Crucially, the research led by the University of York and reported in Nature Materials, shows that oxidation of metals - the process that describes, for example, how iron reacts with oxygen, in the presence of water, to form rust - proceeds much more rapidly in nanoparticles than at the macroscopic scale. This is due to the large amount of strain introduced in the nanoparticles due to their size which is over a thousand times smaller than the width of a human hair.
Improving the understanding of metallic nanoparticles – particularly those of iron and silver - is of key importance to scientists because of their many potential applications. For example, iron and iron oxide nanoparticles are considered important in fields ranging from clean fuel technologies, high density data storage and catalysis, to water treatment, soil remediation, targeted drug delivery and cancer therapy.
The research team, which also included scientists from the University of Leicester, the National Institute for Materials Science, Japan and the University of Illinois at Urbana-Champaign, USA, used the unprecedented resolution attainable with aberration-corrected scanning transmission electron microscopy to study the oxidisation of cuboid iron nanoparticles and performed strain analysis at the atomic level.
Lead investigator Dr Roland Kröger, from the University of York's Department of Physics, said: "Using an approach developed at York and Leicester for producing and analysing very well-defined nanoparticles, we were able to study the reaction of metallic nanoparticles with the environment at the atomic level and to obtain information on strain associated with the oxide shell on an iron core.
"We found that the oxide film grows much faster on a nanoparticle than on a bulk single crystal of iron – in fact many orders of magnitude quicker. Analysis showed there was an astonishing amount of strain and bending in nanoparticles which would lead to defects in bulk material."
The scientists used a method known as Z-contrast imaging to examine the oxide layer that forms around a nanoparticle after exposure to the atmosphere, and found that within two years the particles were completely oxidised.

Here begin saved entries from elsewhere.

-- ==== Sys2Proof/Machine/HostPort.lean ====
section
/-! DEFINITION. The host ports: the link, configuration space, the aperture, engine events, command contexts and port resets
(13_host_ports R325 to R348, R358 to R362). -/
namespace Sys2Proof.Machine

/-- A host port beside its registers. -/
def State.port (s : State) (p : Nat) : HostPort := SMap.getD s.ports p { }

/-- Change a host port. -/
def State.onPort (s : State) (p : Nat) (f : HostPort → HostPort) : State :=
  { s with ports := SMap.set { } s.ports p (f (s.port p)) }

/-! ### The link and configuration space (R325 to R327) -/

/-- Completion status of the base specification: Successful Completion, Unsupported Request, Configuration Request Retry Status,
Completer Abort. -/
def Cpl.SC : Nat := 0
def Cpl.UR : Nat := 1
def Cpl.CRS : Nat := 2
def Cpl.CA : Nat := 4

/-- Put HP_PORT_STAT.STATE. -/
def State.setPortState (s : State) (p v : Nat) : State := s.setFld (Reg.HP_PORT_STAT p) Fld.HP_PORT_STAT.STATE v

/-- HP_PORT_STAT.STATE. -/
def State.portState (s : State) (p : Nat) : Nat := s.fld (Reg.HP_PORT_STAT p) Fld.HP_PORT_STAT.STATE

/-- Whether a port's die is up with PERST# released (R327). -/
def State.portDie (s : State) (p : Nat) : Bool := !s.posDown (56 + p) && !(s.port p).perst

/-- HOST_LINK_UP (R327; 21 R547): the port, with its cable present, has trained and is enumerable. -/
def execHostLinkUp (p : HostIx) (width : Fin 17) (rate : Fin 6) (reversed : Bool) (s : State) : Answer :=
  if !s.portDie p ∨ !bit (s.fld Reg.PNL_PHYS Fld.PNL_PHYS.CPRSNT) p ∨ 2 ≤ s.portState p ∨ width.val = 0 ∨ rate.val = 0 then .next s
  else .next (s.wr (Reg.HP_PORT_STAT p) (b2n reversed * 2 ^ 19 + rate.val * 2 ^ 16 + width.val * 2 ^ 8 + 2))

/-- The fixed dwords of configuration space (R326). -/
def cfgFixed (fn dw : Nat) : Option Nat :=
  match dw with
  | 0 => some ((if fn = 0 then 0x4830 else 0x4831) * 65536 + 0x1F7B)
  | 2 => some (0x120000 * 256 + 0xA2)
  | 11 => some (0x0048 * 65536 + 0x1F7B)
  | _ => none

/-- The key of a dword of configuration space. -/
def cfgKey (p fn dw : Nat) : Nat := (p * 16 + fn) * 1024 + dw

/-- CONFIG_REQUEST (R326, R327): a request is answered, with retry status until the port is ready. The base specification's own
registers are kept as written (log 44). -/
def execConfigRequest (p : HostIx) (fn : FnIx) (dw : Fin 1024) (write : Option Word) (s : State) : Answer :=
  if !s.portDie p then .next s
  else if !s.portUp p then .next (s.emit (.complete p Cpl.CRS []))
  else
    let k := cfgKey p fn dw
    match write with
    | some v =>
      let s1 := if (cfgFixed fn dw).isSome then s else { s with cfgSpace := SMap.set 0#32 s.cfgSpace k v }
      .next (s1.emit (.complete p Cpl.SC []))
    | none =>
      let v := (cfgFixed fn dw).getD (SMap.getD s.cfgSpace k 0#32).toNat
      .next (s.emit (.complete p Cpl.SC (leBytes 4 v)))

/-! ### The aperture (R332 to R336) -/

/-- The completion of a host request by its outcome in the panel (R335). -/
def hostStatus (st : Nat) : Nat :=
  if st = St.OK then Cpl.SC
  else if st = St.ADDR_UNMAPPED ∨ st = St.ALIGN ∨ st = St.REFUSED ∨ st = St.ACCESS then Cpl.UR
  else Cpl.CA

/-- The window register that a function's aperture offset uses. -/
def windowReg (p fn off : Nat) : Nat := if fn = 0 then Reg.HP_WIN p (off / 2 ^ 32) else Reg.HP_VFWIN p fn

/-- The panel address of an aperture offset; none where the window does not map it (R332). -/
def State.windowMap (s : State) (p fn off : Nat) : Option Nat :=
  let r := windowReg p fn off
  let a := s.fld r Fld.HP_WIN.BASE * 2 ^ 30 + off % 2 ^ 32
  if s.flag r Fld.HP_WIN.ENABLE && decide (a < 2 ^ 48) then some a else none

/-- Whether a function may reach a panel address (R333); a guest window needs a partition of the function that the site admits
(15 R414; log 45). -/
def State.hostReach (s : State) (r : Req) (a n : Nat) : Nat :=
  match s.target a with
  | .near e _ => if s.owns r e then St.OK else St.ACCESS
  | .spad e _ => if s.owns r e then St.OK else St.ACCESS
  | .feed _ _ => St.ACCESS
  | .guest g off =>
    let part := (s.ground.parts.find? fun x => x.ownedBy r && bit (s.rdN (Reg.SK_GUEST_ACCESS g)) x.id).map (·.id)
    s.guestReach g off n part
  | .spread _ _ _ => St.OK
  | .unmapped => St.ADDR_UNMAPPED

/-- A write of a host by panel address. -/
def State.apertureWrite (s : State) (p fn a : Nat) (r : Req) (bs : List Byte) (counter : Nat) : State :=
  let c := s.hostReach r a bs.length
  let (s1, st) : State × Nat :=
    if c ≠ St.OK then (s, c)
    else match s.target a with
      | .guest g off => (s.guestAsk g (.hostWrite p fn a) [2, off] bs, St.OK)
      | _ => s.memWrite a bs (some counter)
  if st = St.OK then s1 else s1.werr p fn 0 st a

/-- A read of a host by panel address; one of a guest window waits for the guest. -/
def State.apertureRead (s : State) (p fn a n : Nat) (r : Req) : State :=
  let c := s.hostReach r a n
  if c ≠ St.OK then s.emit (.complete p (hostStatus c) [])
  else match s.target a with
    | .guest g off =>
      s.guestAsk g (.hostRead p fn) [1, off, n] []
    | _ =>
      let (s1, st, bs) := s.memRead a n none
      s1.emit (.complete p (hostStatus st) bs)

/-- APERTURE_ACCESS (R332 to R336): a host request of `n` bytes at an aperture offset: a read, or a posted write. A posted write through a
closed window is recorded as unmapped at address 0 (log 46). A request never crosses a 4 KiB boundary. -/
def execApertureAccess (p : HostIx) (fn : FnIx) (off : Fin 0x1000000000) (n : Fin 4097) (write : Option (List Byte)) (s : State) :
    Answer :=
  let len := match write with
    | some bs => bs.length
    | none => n.val
  if !s.portUp p ∨ len = 0 ∨ 4096 < off.val % 4096 + len ∨ (fn.val ≠ 0 ∧ 2 ^ 32 ≤ off.val) then .next s
  else match s.windowMap p fn off, write with
    | none, some _ => .next (s.werr p fn 0 St.ADDR_UNMAPPED 0)
    | none, none => .next (s.emit (.complete p Cpl.UR []))
    | some a, some bs => .next (s.apertureWrite p fn a (.host p fn) bs (s.fld (windowReg p fn off) Fld.HP_WIN.COUNTER))
    | some a, none => .next (s.apertureRead p fn a n (.host p fn))

/-- HOST_REQ_TIMEOUT (R335): the oldest host request without an outcome for 1 ms completes with Completer Abort. -/
def execHostReqTimeout (p : HostIx) (s : State) : Answer :=
  match s.guestWaits.find? fun w => w.ofPort p with
  | none => .next s
  | some w =>
    if s.now < w.since + 1000000 then .next s
    else .next ({ s with guestWaits := s.guestWaits.erase w }.emit (.complete p Cpl.CA []))

/-- HOST_MEM_REQUEST (R337): the next piece of a COPY that reads or writes host memory; an error or a timeout ends it with
HOST_ERR. -/
def execHostMemRequest (e : EngIx) (q : QueueIx) (ix : Fin 65536) (code : Fin 16) (data : List Byte) (s : State) : Answer :=
  match s.flight e q ix with
  | none => .next s
  | some f =>
    if f.op ≠ 1 ∨ !f.open' ∨ (f.srcSpace ≠ 2 ∧ f.dstSpace ≠ 2) then .next s
    else
      let (a, b, n) := f.next
      match s.srcRead e f.srcSpace a n f.peer ⟨code, data⟩ with
      | none => .next s
      | some (s1, st, bs) => .next (s1.pieceWrite e f st bs f.dstSpace b n none)

/-! ### Engine events (R340 to R342) -/

/-- Records of a function's event ring. -/
def State.evtSize (s : State) (p fn : Nat) : Nat := 2 ^ (min 8 (s.fld (Reg.HP_EVT_CFG p fn) Fld.HP_EVT_CFG.SIZE) + 4)

/-- A 64-bit ring address kept in two registers. -/
def State.ringBase (s : State) (lo hi : Nat) : Nat := s.rdN lo / 4096 * 4096 + s.rdN hi * 2 ^ 32

/-- Write an event to a function's ring, or drop it (R340, R342). -/
def State.eventOut (s : State) (p fn : Nat) (x : Event) : State :=
  let t := Reg.HP_EVT_TAIL p fn
  let tail := s.fld t Fld.HP_EVT_TAIL.TAIL
  let n := s.evtSize p fn
  let head := s.fld (Reg.HP_EVT_HEAD p fn) Fld.HP_EVT_HEAD.HEAD
  if !s.flag (Reg.HP_EVT_CFG p fn) Fld.HP_EVT_CFG.ENABLE ∨ n ≤ ahead tail head ∨ !s.portUp p then
    s.satFld t Fld.HP_EVT_TAIL.DROPPED 1
  else
    let phase := 1 - tail / n % 2
    let rec' := leBytes 1 x.kind ++ leBytes 1 x.engine ++ leBytes 1 x.aux ++ leBytes 1 phase ++ leBytes 4 x.info
      ++ leBytes 8 x.time
    let s1 := s.hostWrite p fn (s.ringBase (Reg.HP_EVT_BASE p fn 0) (Reg.HP_EVT_BASE p fn 1) + 16 * (tail % n)) rec'
    (s1.addFld t Fld.HP_EVT_TAIL.TAIL 1).signal p fn (s.fld (Reg.HP_EVT_CFG p fn) Fld.HP_EVT_CFG.VECTOR)

/-- EVENT_RECORD (R340 to R342): the oldest event of an engine goes to the ring of the function that its partition record names. -/
def execEventRecord (e : EngIx) (s : State) : Answer :=
  match s.events.find? fun x => x.engine == e.val with
  | none => .next s
  | some x =>
    let s1 := { s with events := s.events.erase x }
    .next (match s1.partOf e with
      | some q => s1.eventOut q.port q.fn x
      | none => s1)

/-! ### Command contexts (R343 to R348) -/

/-- The codes of HP_QCTX.STATE. -/
def Qc.FREE : Nat := 0
def Qc.RUNNING : Nat := 1
def Qc.ROOM : Nat := 2
def Qc.HALTED : Nat := 3
def Qc.DRAINING : Nat := 4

Corresponding author Dr Andrew Pratt, from York's Department of Physics and Japan's National Institute for Materials Science, said: "Oxidation can drastically alter a nanomaterial's properties - for better or worse - and so understanding this process at the nanoscale is of critical importance. This work will therefore help those seeking to use metallic nanoparticles in environmental and technological applications as it provides a deeper insight into the changes that may occur over their desired functional lifetime."
The experimental work was carried out at the York JEOL Nanocentre and the Department of Physics at the University of York, the Department of Physics and Astronomy at the University of Leicester and the Frederick-Seitz Institute for Materials Research at the University of Illinois at Urbana-Champaign.
The scientists obtained images over a period of two years. After this time, the iron nanoparticles, which were originally cube-shaped, had become almost spherical and were completely oxidised.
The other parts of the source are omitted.